- Los Berros Position in California.
- Coordinates: 35°04′51″N 120°32′42″W﻿ / ﻿35.08083°N 120.54500°W
- Country: United States
- State: California
- County: San Luis Obispo

Area
- • Total: 2.512 sq mi (6.507 km^{2})
- • Land: 2.512 sq mi (6.507 km^{2})
- • Water: 0 sq mi (0 km^{2}) 0%
- Elevation: 194 ft (59 m)

Population (2020)
- • Total: 623
- • Density: 248/sq mi (95.7/km^{2})
- Time zone: UTC-8 (Pacific (PST))
- • Summer (DST): UTC-7 (PDT)
- GNIS feature ID: 2583063

= Los Berros, California =

Los Berros (Spanish for The Watercresses) is a census-designated place in San Luis Obispo County, California. Los Berros sits at an elevation of 194 ft. The 2020 United States census reported Los Berros's population was 623.

==Geography==
According to the United States Census Bureau, the CDP covers an area of 2.5 square miles (6.5 km^{2}), all of it land.

==Demographics==

Los Berros first appeared as a census designated place in the 2010 U.S. census.

The 2020 United States census reported that Los Berros had a population of 623. The population density was 247.9 PD/sqmi.

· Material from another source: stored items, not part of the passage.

-- ==== Sys2Proof/Machine/State.lean ====
section
/-! DEFINITION. The state of the module as plain data: every register field, memory with its check bytes, and every queue, buffer, timer
and mode the spec gives the module; the faults and refusals; the state right after reset. -/

namespace Sys2Proof.Machine
/-- Access codes of register fields (R16). -/
inductive Acc where
  | ro | rw | rwl | rws | w1c | w1s | wo | rc
  deriving DecidableEq, Repr

/-- One register field: the address of its 64-bit register, its lowest bit and its width, its access code and its reset
value (R16, R29). -/
structure Fld where
  addr : Nat
  lo : Nat
  w : Nat
  acc : Acc
  rst : Nat
  deriving DecidableEq, Repr

/-- The key of a field in `State.flds`: address and bit in one number. -/
def Fld.key (f : Fld) : Nat := f.addr * 64 + f.lo

/-- A place in the module: die, island, tile and macro of the fault location word (R416). -/
structure Loc where
  die : Nat
  isl : Nat
  tile : Nat
  mac : Nat
  deriving DecidableEq, Repr

/-- A fault report on its way to the collector (R416, R419). -/
structure Report where
  cls : Nat
  loc : Loc
  word : Nat := 0xFFFFFF
  bitNo : Nat := 511
  addr : Nat := 0
  req : Nat := 0xFF
  xing : Nat := 0
  esc : Bool := false
  rule : Nat := 0
  deriving DecidableEq, Repr

/-- An entry of the error FIFO (R419). -/
structure FifoEntry where
  floc : Nat
  addr : Nat
  req : Nat
  xing : Nat
  ts : Nat
  seq : Nat
  esc : Bool
  rule : Nat
  deriving DecidableEq, Repr

/-- How an operation of a ring ended: status, detail, TS96 and RESULT of its write-back (R42). `whole` is true when every
entry of the chain gets the status (R44). -/
structure QDone where
  status : Nat
  detail : Nat := 0
  ts : Nat := 0
  res : Nat := 0
  whole : Bool := false
  deriving DecidableEq, Repr

/-- An operation an engine has taken from a ring: the global queue number, the free-running index of its first entry, the
number of its entries, its opcode, whether it has started, its end, and the epoch that its entries carry (R44, R51). -/
structure QOp where
  q : Nat
  idx : Nat
  n : Nat
  opc : Nat
  started : Bool
  /-- A receive buffer or frame that waits for its frame or slot (R205, R277, R288). -/
  posted : Bool := false
  done : Option QDone := none
  epoch : Nat := 0
  /-- Free-running time at which the engine found it owned (R204). -/
  at' : Nat := 0
  /-- The entries of its chain that have been carried out, where the engine carries them out in turn (R44). -/
  pos : Nat := 0
  deriving DecidableEq, Repr

/-- What an access that is not carried out gives its requester (R29, R65, R76, R81). -/
inductive AccFault where
  | access | load | store | instr | statusAccess | statusCode | poisonedCompletion | mismatch
  deriving DecidableEq, Repr

/-- The media and inter-die links the module sends on. -/
inductive Medium where
  | star | ownNode | backbone | pair | can | pcie | maintenance | faLink | lodLink | anaLink | display
  deriving DecidableEq, Repr
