-- UPD_UNITu_1 (R509, spec/20_update_and_recovery.md)
def UPD_UNIT_1_OTHVER (u : Nat) : Fld := ⟨0x200f001008 + u * 0x20, 0, 32, .ro, 0⟩
def UPD_UNIT_1_ACTSLOT (u : Nat) : Fld := ⟨0x200f001008 + u * 0x20, 32, 1, .ro, 0⟩
def UPD_UNIT_1_CONF (u : Nat) : Fld := ⟨0x200f001008 + u * 0x20, 33, 1, .ro, 0⟩
def UPD_UNIT_1_OTHSTATE (u : Nat) : Fld := ⟨0x200f001008 + u * 0x20, 34, 3, .ro, 0⟩
def UPD_UNIT_1_PEND (u : Nat) : Fld := ⟨0x200f001008 + u * 0x20, 37, 1, .ro, 0⟩
def UPD_UNIT_1_TRIES (u : Nat) : Fld := ⟨0x200f001008 + u * 0x20, 38, 4, .ro, 0⟩
def UPD_UNIT_1_LASTERR (u : Nat) : Fld := ⟨0x200f001008 + u * 0x20, 42, 8, .ro, 0⟩
def UPD_UNIT_1_FAILED (u : Nat) : Fld := ⟨0x200f001008 + u * 0x20, 50, 1, .ro, 0⟩

-- UPD_UNITu_2 (R509, spec/20_update_and_recovery.md)
def UPD_UNIT_2_WPLO (u : Nat) : Fld := ⟨0x200f001010 + u * 0x20, 0, 64, .ro, 0⟩

-- UPD_UNITu_3 (R509, spec/20_update_and_recovery.md)
def UPD_UNIT_3_WPHI (u : Nat) : Fld := ⟨0x200f001018 + u * 0x20, 0, 32, .ro, 0⟩

-- SYS_SERIAL (R533, spec/21_connectors_mechanical_environment.md)
def SYS_SERIAL_SERIAL : Fld := ⟨0x2000000008, 0, 32, .ro, 1⟩
def SYS_SERIAL_DATE : Fld := ⟨0x2000000008, 32, 16, .ro, 0⟩

-- SYS_THERM (R533, spec/21_connectors_mechanical_environment.md)
def SYS_THERM_TREF : Fld := ⟨0x2000000500, 0, 8, .ro, 0⟩
def SYS_THERM_TMAX : Fld := ⟨0x2000000500, 8, 8, .ro, 0⟩
def SYS_THERM_TSTATE : Fld := ⟨0x2000000500, 16, 2, .ro, 0⟩
def SYS_THERM_COVER : Fld := ⟨0x2000000500, 18, 1, .ro, 0⟩
def SYS_THERM_HOTSEC : Fld := ⟨0x2000000500, 32, 16, .ro, 0⟩

-- SYS_BINN (R533, spec/21_connectors_mechanical_environment.md)
def SYS_BINN_DISP : Fld := ⟨0x2000000508, 0, 32, .ro, 0⟩
def SYS_BINN_SET : Fld := ⟨0x2000000508, 32, 1, .ro, 0⟩
def SYS_BINN_ADJ : Fld := ⟨0x2000000508, 33, 1, .ro, 0⟩
def SYS_BINN_DARK : Fld := ⟨0x2000000508, 34, 1, .ro, 0⟩

-- MDB_STAT (R299, spec/10_multidrop_buses.md)
def MDB_STAT_EN : Fld := ⟨0x2008000000, 0, 6, .ro, 0⟩
def MDB_STAT_BUSOFF : Fld := ⟨0x2008000000, 8, 6, .ro, 0⟩

-- PRL_LSTAT (R448, spec/17_pair_redundancy.md)
def PRL_LSTAT_LINK (n : Nat) : Fld := ⟨0x200d010000 + n * 0x1000, 0, 1, .ro, 0⟩
def PRL_LSTAT_MASTER (n : Nat) : Fld := ⟨0x200d010000 + n * 0x1000, 1, 1, .ro, 0⟩

-- PRL_LCNT (R448, spec/17_pair_redundancy.md)
def PRL_LCNT_TXFRM (n : Nat) : Fld := ⟨0x200d010008 + n * 0x1000, 0, 32, .rc, 0⟩
def PRL_LCNT_FCSERR (n : Nat) : Fld := ⟨0x200d010008 + n * 0x1000, 32, 16, .rc, 0⟩
def PRL_LCNT_LOSTFRM (n : Nat) : Fld := ⟨0x200d010008 + n * 0x1000, 48, 16, .rc, 0⟩

end Sys2Proof.Machine
end

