/-- Drop the first element that p picks. -/
def dropFirst {α : Type} (p : α → Bool) : List α → List α
  | [] => []
  | x :: r => if p x then r else x :: dropFirst p r

/-- A unit of island `via` raises a report into its island's four waiting places; with all four taken, the class decides
which report is lost (R417). -/
def raiseVia (via : Nat) (r : Report) (s : State) : State :=
  let mine := s.waiting.filter fun p => p.1 == via
  if mine.length < 4 then { s with waiting := s.waiting ++ [(via, r)] }
  else
    let low := lowest (mine.map fun p => p.2.cls)
    if low < r.cls then
      incF { s with waiting := dropFirst (fun p => p.1 == via && p.2.cls == low) s.waiting ++ [(via, r)] } (lostFld low)
    else incF s (lostFld r.cls)

/-- Raise a report of a class at a place, through the place's own island. -/
def raise (cls : Nat) (l : Loc) (s : State) : State := raiseVia l.isl { cls := cls, loc := l } s

/-- The same with a requester named (R419). -/
def raiseReq (cls : Nat) (l : Loc) (req : Nat) (s : State) : State := raiseVia l.isl { cls := cls, loc := l, req := req } s

/-- Raise a report the first time in a Rhumbline cycle that its key occurs (R56). -/
def raiseOnce (key cls : Nat) (l : Loc) (s : State) : State :=
  if s.onceCycle.contains key then s else raise cls l { s with onceCycle := key :: s.onceCycle }

def NOTE : Nat := 0
def MINOR : Nat := 1
def MAJOR : Nat := 2
def VITAL : Nat := 3
def MODULE : Nat := 4

/-- The REQ code of a requester (R419). -/
def reqCode : Req → Nat
  | .triad t => t.val
  | .hart h _ => 0x10 + h.val
  | .debugger => 0x61
  | .bridge => 0x60
  | .engine b _ => 0x40 + b.val
  | .scrubber => 0x62

/-- The hart number of a requester that is a hart (R126, R90). -/
def hartOf : Req → Option Nat
  | .triad t => some t.val
  | .hart h _ => some (16 + h.val)
  | _ => none

/-- A voted triad, or a service hart at machine level. -/
def isTriadOrMach : Req → Bool
  | .triad _ => true
  | .hart _ m => m
  | _ => false

/-- A service hart at machine level. -/
def isMach : Req → Bool
  | .hart _ m => m
  | _ => false

/-- A voted triad. -/
def isTriad : Req → Bool
  | .triad _ => true
  | _ => false

/-- The place in a fault location word of a register block as a whole (R20, R21; notes/assumptions/12.md). -/
def blkLoc (blk : Nat) : Loc :=
  if blk = 0 then ⟨0, 0x0, 0x76, 0xFF⟩ else if blk = 1 then ⟨0, 0x1, 0xFF, 0xFF⟩ else if blk = 2 then ⟨0, 0x2, 0xFF, 0xFF⟩
  else if blk = 3 then ⟨0, 0x4, 0x3A, 0xFF⟩ else if blk = 4 then ⟨0, 0x7, 0x72, 0xFF⟩ else if blk = 5 then ⟨0, 0x8, 0x73, 0xFF⟩
  else if blk = 6 then ⟨0, 0x6, 0x71, 0xFF⟩ else if blk = 7 then ⟨0, 0x6, 0x57, 0xFF⟩ else if blk = 8 then ⟨0, 0x9, 0xFF, 0xFF⟩
  else if blk = 9 then ⟨0, 0xA, 0x68, 0xFF⟩ else if blk = 10 then ⟨2, 0xB, 0x88, 0xFF⟩ else if blk = 11 then ⟨0, 0xC, 0xFF, 0xFF⟩
  else if blk = 12 then ⟨0, 0x3, 0x78, 0xFF⟩ else if blk = 13 then ⟨0, 0x6, 0x54, 0xFF⟩ else if blk = 14 then ⟨0, 0x5, 0x74, 0xFF⟩
  else ⟨0, 0x5, 0x3B, 0xFF⟩

/-- The block of a register address (R27). -/
def blkOf (addr : Nat) : Nat := addr / 2 ^ 24 % 16

/-- Free-running nanoseconds since power-up (R162). -/
def freeCnt (s : State) : Nat := getF s MER_FREECNT_COUNT

/-! ### Value crossings (R399–R404, R408) -/

/-- The island answers register accesses: it is not quiesced, not held in reset and not shed (R401, R414). -/
def islandAnswers (s : State) (i : Nat) : Bool :=
  !(onF s (SYS_ISL_QUIESCE i) || onF s (SYS_ISL_INRESET i) || onF s (SYS_ISL_SHED i))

The racial makeup of Los Berros was 441 (70.8%) White, 7 (1.1%) African American, 3 (0.5%) Native American, 16 (2.6%) Asian, 0 (0.0%) Pacific Islander, 44 (7.1%) from other races, and 112 (18.0%) from two or more races. Hispanic or Latino of any race were 141 persons (22.6%).

The census reported that 614 people (98.6% of the population) lived in households, 9 (1.4%) lived in non-institutionalized group quarters, and no one was institutionalized.

There were 217 households, out of which 61 (28.1%) had children under the age of 18 living in them, 153 (70.5%) were married-couple households, 3 (1.4%) were cohabiting couple households, 31 (14.3%) had a female householder with no partner present, and 30 (13.8%) had a male householder with no partner present. 35 households (16.1%) were one person, and 20 (9.2%) were one person aged 65 or older. The average household size was 2.83. There were 178 families (82.0% of all households).

The age distribution was 125 people (20.1%) under the age of 18, 64 people (10.3%) aged 18 to 24, 131 people (21.0%) aged 25 to 44, 168 people (27.0%) aged 45 to 64, and 135 people (21.7%) who were 65 years of age or older. The median age was 44.5 years. For every 100 females, there were 105.6 males.

There were 235 housing units at an average density of 93.5 /mi2, of which 217 (92.3%) were occupied. Of these, 161 (74.2%) were owner-occupied, and 56 (25.8%) were occupied by renters.

Historical population
| Census | Pop. | Note | %± |
| 2010 | 641 |  | — |
| 2020 | 623 |  | −2.8% |
U.S. Decennial Census 1850–1870 1880-1890 1900 1910 1920 1930 1940 1950 1960 1970 1980 1990 2000 2010

==Education==
It is in the Lucia Mar Unified School District.